> _ACTION ITEM_:
Make an exact reproduction of all the data.

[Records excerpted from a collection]
*** Begin section ***

@[simp] theorem State.endWindow_siu (w : MaintWindow) : (s.endWindow w).siu = s.siu :=
  (s.endWindow_keeps w).1 .siu (by decide)
@[simp] theorem State.endWindow_smu (w : MaintWindow) : (s.endWindow w).smu = s.smu :=
  (s.endWindow_keeps w).1 .smu (by decide)
@[simp] theorem State.endWindow_itu (w : MaintWindow) : (s.endWindow w).itu = s.itu :=
  (s.endWindow_keeps w).1 .itu (by decide)
@[simp] theorem State.endWindow_wau (w : MaintWindow) : (s.endWindow w).wau = s.wau :=
  (s.endWindow_keeps w).1 .wau (by decide)
@[simp] theorem State.endWindow_etm (w : MaintWindow) : (s.endWindow w).etm = s.etm :=
  (s.endWindow_keeps w).1 .etm (by decide)
@[simp] theorem State.endWindow_lnk (w : MaintWindow) : (s.endWindow w).lnk = s.lnk :=
  (s.endWindow_keeps w).1 .lnk (by decide)
@[simp] theorem State.endWindow_rqd (w : MaintWindow) : (s.endWindow w).rqd = s.rqd :=
  (s.endWindow_keeps w).1 .rqd (by decide)
@[simp] theorem State.endWindow_arbiter (w : MaintWindow) : (s.endWindow w).arbiter = s.arbiter :=
  (s.endWindow_keeps w).2.1
@[simp] theorem State.endWindow_pending (w : MaintWindow) : (s.endWindow w).pending = s.pending :=
  (s.endWindow_keeps w).2.2
@[simp] theorem State.line_endWindow (w : MaintWindow) (j : LineNo) : (s.endWindow w).line j = s.line j := by
  simp only [State.line, State.endWindow_siu]
@[simp] theorem State.segment_endWindow (w : MaintWindow) (j : SegNo) : (s.endWindow w).segment j = s.segment j := by
  simp only [State.segment, State.endWindow_smu]
@[simp] theorem State.defn_endWindow (w : MaintWindow) (j : SegNo) : (s.endWindow w).defn j = s.defn j := by
  simp only [State.defn, State.segment, State.endWindow_smu]
@[simp] theorem State.run_endWindow (w : MaintWindow) (j : SegNo) : (s.endWindow w).run j = s.run j := by
  simp only [State.run, State.segment, State.endWindow_smu]
@[simp] theorem State.track_endWindow (w : MaintWindow) (j : SegNo) : (s.endWindow w).track j = s.track j := by
  simp only [State.track, State.endWindow_itu]
@[simp] theorem State.member_endWindow (w : MaintWindow) (j : MemberNo) : (s.endWindow w).member j = s.member j := by
  simp only [State.member, State.endWindow_wau]

theorem State.endWindows_keeps (n : Nat) :
    KeepsAllBut [.spl, .nq] s (s.endWindows n) := by
  exact keepsAllBut_foldl (fun s x => s.endWindow_keeps x) _ _

@[simp] theorem State.endWindows_siu (n : Nat) : (s.endWindows n).siu = s.siu :=
  (s.endWindows_keeps n).1 .siu (by decide)
@[simp] theorem State.endWindows_smu (n : Nat) : (s.endWindows n).smu = s.smu :=
  (s.endWindows_keeps n).1 .smu (by decide)
@[simp] theorem State.endWindows_itu (n : Nat) : (s.endWindows n).itu = s.itu :=
  (s.endWindows_keeps n).1 .itu (by decide)
@[simp] theorem State.endWindows_wau (n : Nat) : (s.endWindows n).wau = s.wau :=
  (s.endWindows_keeps n).1 .wau (by decide)
@[simp] theorem State.endWindows_etm (n : Nat) : (s.endWindows n).etm = s.etm :=
  (s.endWindows_keeps n).1 .etm (by decide)
@[simp] theorem State.endWindows_lnk (n : Nat) : (s.endWindows n).lnk = s.lnk :=
  (s.endWindows_keeps n).1 .lnk (by decide)
@[simp] theorem State.endWindows_rqd (n : Nat) : (s.endWindows n).rqd = s.rqd :=
  (s.endWindows_keeps n).1 .rqd (by decide)
@[simp] theorem State.endWindows_arbiter (n : Nat) : (s.endWindows n).arbiter = s.arbiter :=
  (s.endWindows_keeps n).2.1
@[simp] theorem State.endWindows_pending (n : Nat) : (s.endWindows n).pending = s.pending :=
  (s.endWindows_keeps n).2.2
@[simp] theorem State.line_endWindows (n : Nat) (j : LineNo) : (s.endWindows n).line j = s.line j := by
  simp only [State.line, State.endWindows_siu]
@[simp] theorem State.segment_endWindows (n : Nat) (j : SegNo) : (s.endWindows n).segment j = s.segment j := by
  simp only [State.segment, State.endWindows_smu]
@[simp] theorem State.defn_endWindows (n : Nat) (j : SegNo) : (s.endWindows n).defn j = s.defn j := by
  simp only [State.defn, State.segment, State.endWindows_smu]
@[simp] theorem State.run_endWindows (n : Nat) (j : SegNo) : (s.endWindows n).run j = s.run j := by
  simp only [State.run, State.segment, State.endWindows_smu]
@[simp] theorem State.track_endWindows (n : Nat) (j : SegNo) : (s.endWindows n).track j = s.track j := by
  simp only [State.track, State.endWindows_itu]
@[simp] theorem State.member_endWindows (n : Nat) (j : MemberNo) : (s.endWindows n).member j = s.member j := by
  simp only [State.member, State.endWindows_wau]

theorem State.endStep_keeps (b : Bool) :
    KeepsAllBut [.spl, .nq] s (s.endStep b) := by
  unfold State.endStep; dsimp only
  (repeat' split) <;> simp [keepsAllBut_iff]

@[simp] theorem State.endStep_siu (b : Bool) : (s.endStep b).siu = s.siu :=
  (s.endStep_keeps b).1 .siu (by decide)
@[simp] theorem State.endStep_smu (b : Bool) : (s.endStep b).smu = s.smu :=
  (s.endStep_keeps b).1 .smu (by decide)
@[simp] theorem State.endStep_itu (b : Bool) : (s.endStep b).itu = s.itu :=
  (s.endStep_keeps b).1 .itu (by decide)
@[simp] theorem State.endStep_wau (b : Bool) : (s.endStep b).wau = s.wau :=
  (s.endStep_keeps b).1 .wau (by decide)
@[simp] theorem State.endStep_etm (b : Bool) : (s.endStep b).etm = s.etm :=
  (s.endStep_keeps b).1 .etm (by decide)
@[simp] theorem State.endStep_lnk (b : Bool) : (s.endStep b).lnk = s.lnk :=
  (s.endStep_keeps b).1 .lnk (by decide)
@[simp] theorem State.endStep_rqd (b : Bool) : (s.endStep b).rqd = s.rqd :=
  (s.endStep_keeps b).1 .rqd (by decide)
@[simp] theorem State.endStep_arbiter (b : Bool) : (s.endStep b).arbiter = s.arbiter :=
  (s.endStep_keeps b).2.1
@[simp] theorem State.endStep_pending (b : Bool) : (s.endStep b).pending = s.pending :=
  (s.endStep_keeps b).2.2
@[simp] theorem State.line_endStep (b : Bool) (j : LineNo) : (s.endStep b).line j = s.line j := by
  simp only [State.line, State.endStep_siu]
@[simp] theorem State.segment_endStep (b : Bool) (j : SegNo) : (s.endStep b).segment j = s.segment j := by
  simp only [State.segment, State.endStep_smu]
@[simp] theorem State.defn_endStep (b : Bool) (j : SegNo) : (s.endStep b).defn j = s.defn j := by
  simp only [State.defn, State.segment, State.endStep_smu]
@[simp] theorem State.run_endStep (b : Bool) (j : SegNo) : (s.endStep b).run j = s.run j := by
  simp only [State.run, State.segment, State.endStep_smu]
@[simp] theorem State.track_endStep (b : Bool) (j : SegNo) : (s.endStep b).track j = s.track j := by
  simp only [State.track, State.endStep_itu]
@[simp] theorem State.member_endStep (b : Bool) (j : MemberNo) : (s.endStep b).member j = s.member j := by
  simp only [State.member, State.endStep_wau]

*** End section ***

> _OUTPUT FOR THIS EXERCISE_:
@[simp] theorem State.endWindow_siu (w : MaintWindow) : (s.endWindow w).siu = s.siu :=
  (s.endWindow_keeps w).1 .siu (by decide)
@[simp] theorem State.endWindow_smu (w : MaintWindow) : (s.endWindow w).smu = s.smu :=
  (s.endWindow_keeps w).1 .smu (by decide)
@[simp] theorem State.endWindow_itu (w : MaintWindow) : (s.endWindow w).itu = s.itu :=
  (s.endWindow_keeps w).1 .itu (by decide)
@[simp] theorem State.endWindow_wau (w : MaintWindow) : (s.endWindow w).wau = s.wau :=
  (s.endWindow_keeps w).1 .wau (by decide)
@[simp] theorem State.endWindow_etm (w : MaintWindow) : (s.endWindow w).etm = s.etm :=
  (s.endWindow_keeps w).1 .etm (by decide)
@[simp] theorem State.endWindow_lnk (w : MaintWindow) : (s.endWindow w).lnk = s.lnk :=
  (s.endWindow_keeps w).1 .lnk (by decide)
@[simp] theorem State.endWindow_rqd (w : MaintWindow) : (s.endWindow w).rqd = s.rqd :=
  (s.endWindow_keeps w).1 .rqd (by decide)
@[simp] theorem State.endWindow_arbiter (w : MaintWindow) : (s.endWindow w).arbiter = s.arbiter :=
  (s.endWindow_keeps w).2.1
@[simp] theorem State.endWindow_pending (w : MaintWindow) : (s.endWindow w).pending = s.pending :=
  (s.endWindow_keeps w).2.2
@[simp] theorem State.line_endWindow (w : MaintWindow) (j : LineNo) : (s.endWindow w).line j = s.line j := by
  simp only [State.line, State.endWindow_siu]
@[simp] theorem State.segment_endWindow (w : MaintWindow) (j : SegNo) : (s.endWindow w).segment j = s.segment j := by
  simp only [State.segment, State.endWindow_smu]
@[simp] theorem State.defn_endWindow (w : MaintWindow) (j : SegNo) : (s.endWindow w).defn j = s.defn j := by
  simp only [State.defn, State.segment, State.endWindow_smu]
@[simp] theorem State.run_endWindow (w : MaintWindow) (j : SegNo) : (s.endWindow w).run j = s.run j := by
  simp only [State.run, State.segment, State.endWindow_smu]
@[simp] theorem State.track_endWindow (w : MaintWindow) (j : SegNo) : (s.endWindow w).track j = s.track j := by
  simp only [State.track, State.endWindow_itu]
@[simp] theorem State.member_endWindow (w : MaintWindow) (j : MemberNo) : (s.endWindow w).member j = s.member j := by
  simp only [State.member, State.endWindow_wau]

theorem State.endWindows_keeps (n : Nat) :
    KeepsAllBut [.spl, .nq] s (s.endWindows n) := by
  exact keepsAllBut_foldl (fun s x => s.endWindow_keeps x) _ _

@[simp] theorem State.endWindows_siu (n : Nat) : (s.endWindows n).siu = s.siu :=
  (s.endWindows_keeps n).1 .siu (by decide)
@[simp] theorem State.endWindows_smu (n : Nat) : (s.endWindows n).smu = s.smu :=
  (s.endWindows_keeps n).1 .smu (by decide)
@[simp] theorem State.endWindows_itu (n : Nat) : (s.endWindows n).itu = s.itu :=
  (s.endWindows_keeps n).1 .itu (by decide)
@[simp] theorem State.endWindows_wau (n : Nat) : (s.endWindows n).wau = s.wau :=
  (s.endWindows_keeps n).1 .wau (by decide)
@[simp] theorem State.endWindows_etm (n : Nat) : (s.endWindows n).etm = s.etm :=
  (s.endWindows_keeps n).1 .etm (by decide)
@[simp] theorem State.endWindows_lnk (n : Nat) : (s.endWindows n).lnk = s.lnk :=
  (s.endWindows_keeps n).1 .lnk (by decide)
@[simp] theorem State.endWindows_rqd (n : Nat) : (s.endWindows n).rqd = s.rqd :=
  (s.endWindows_keeps n).1 .rqd (by decide)
@[simp] theorem State.endWindows_arbiter (n : Nat) : (s.endWindows n).arbiter = s.arbiter :=
  (s.endWindows_keeps n).2.1
@[simp] theorem State.endWindows_pending (n : Nat) : (s.endWindows n).pending = s.pending :=
  (s.endWindows_keeps n).2.2
@[simp] theorem State.line_endWindows (n : Nat) (j : LineNo) : (s.endWindows n).line j = s.line j := by
  simp only [State.line, State.endWindows_siu]
@[simp] theorem State.segment_endWindows (n : Nat) (j : SegNo) : (s.endWindows n).segment j = s.segment j := by
  simp only [State.segment, State.endWindows_smu]
@[simp] theorem State.defn_endWindows (n : Nat) (j : SegNo) : (s.endWindows n).defn j = s.defn j := by
  simp only [State.defn, State.segment, State.endWindows_smu]
@[simp] theorem State.run_endWindows (n : Nat) (j : SegNo) : (s.endWindows n).run j = s.run j := by
  simp only [State.run, State.segment, State.endWindows_smu]
@[simp] theorem State.track_endWindows (n : Nat) (j : SegNo) : (s.endWindows n).track j = s.track j := by
  simp only [State.track, State.endWindows_itu]
@[simp] theorem State.member_endWindows (n : Nat) (j : MemberNo) : (s.endWindows n).member j = s.member j := by
  simp only [State.member, State.endWindows_wau]

theorem State.endStep_keeps (b : Bool) :
    KeepsAllBut [.spl, .nq] s (s.endStep b) := by
  unfold State.endStep; dsimp only
  (repeat' split) <;> simp [keepsAllBut_iff]

@[simp] theorem State.endStep_siu (b : Bool) : (s.endStep b).siu = s.siu :=
  (s.endStep_keeps b).1 .siu (by decide)
@[simp] theorem State.endStep_smu (b : Bool) : (s.endStep b).smu = s.smu :=
  (s.endStep_keeps b).1 .smu (by decide)
@[simp] theorem State.endStep_itu (b : Bool) : (s.endStep b).itu = s.itu :=
  (s.endStep_keeps b).1 .itu (by decide)
@[simp] theorem State.endStep_wau (b : Bool) : (s.endStep b).wau = s.wau :=
  (s.endStep_keeps b).1 .wau (by decide)
@[simp] theorem State.endStep_etm (b : Bool) : (s.endStep b).etm = s.etm :=
  (s.endStep_keeps b).1 .etm (by decide)
@[simp] theorem State.endStep_lnk (b : Bool) : (s.endStep b).lnk = s.lnk :=
  (s.endStep_keeps b).1 .lnk (by decide)
@[simp] theorem State.endStep_rqd (b : Bool) : (s.endStep b).rqd = s.rqd :=
  (s.endStep_keeps b).1 .rqd (by decide)
@[simp] theorem State.endStep_arbiter (b : Bool) : (s.endStep b).arbiter = s.arbiter :=
  (s.endStep_keeps b).2.1
@[simp] theorem State.endStep_pending (b : Bool) : (s.endStep b).pending = s.pending :=
  (s.endStep_keeps b).2.2
@[simp] theorem State.line_endStep (b : Bool) (j : LineNo) : (s.endStep b).line j = s.line j := by
  simp only [State.line, State.endStep_siu]
@[simp] theorem State.segment_endStep (b : Bool) (j : SegNo) : (s.endStep b).segment j = s.segment j := by
  simp only [State.segment, State.endStep_smu]
@[simp] theorem State.defn_endStep (b : Bool) (j : SegNo) : (s.endStep b).defn j = s.defn j := by
  simp only [State.defn, State.segment, State.endStep_smu]
@[simp] theorem State.run_endStep (b : Bool) (j : SegNo) : (s.endStep b).run j = s.run j := by
  simp only [State.run, State.segment, State.endStep_smu]
@[simp] theorem State.track_endStep (b : Bool) (j : SegNo) : (s.endStep b).track j = s.track j := by
  simp only [State.track, State.endStep_itu]
@[simp] theorem State.member_endStep (b : Bool) (j : MemberNo) : (s.endStep b).member j = s.member j := by
  simp only [State.member, State.endStep_wau]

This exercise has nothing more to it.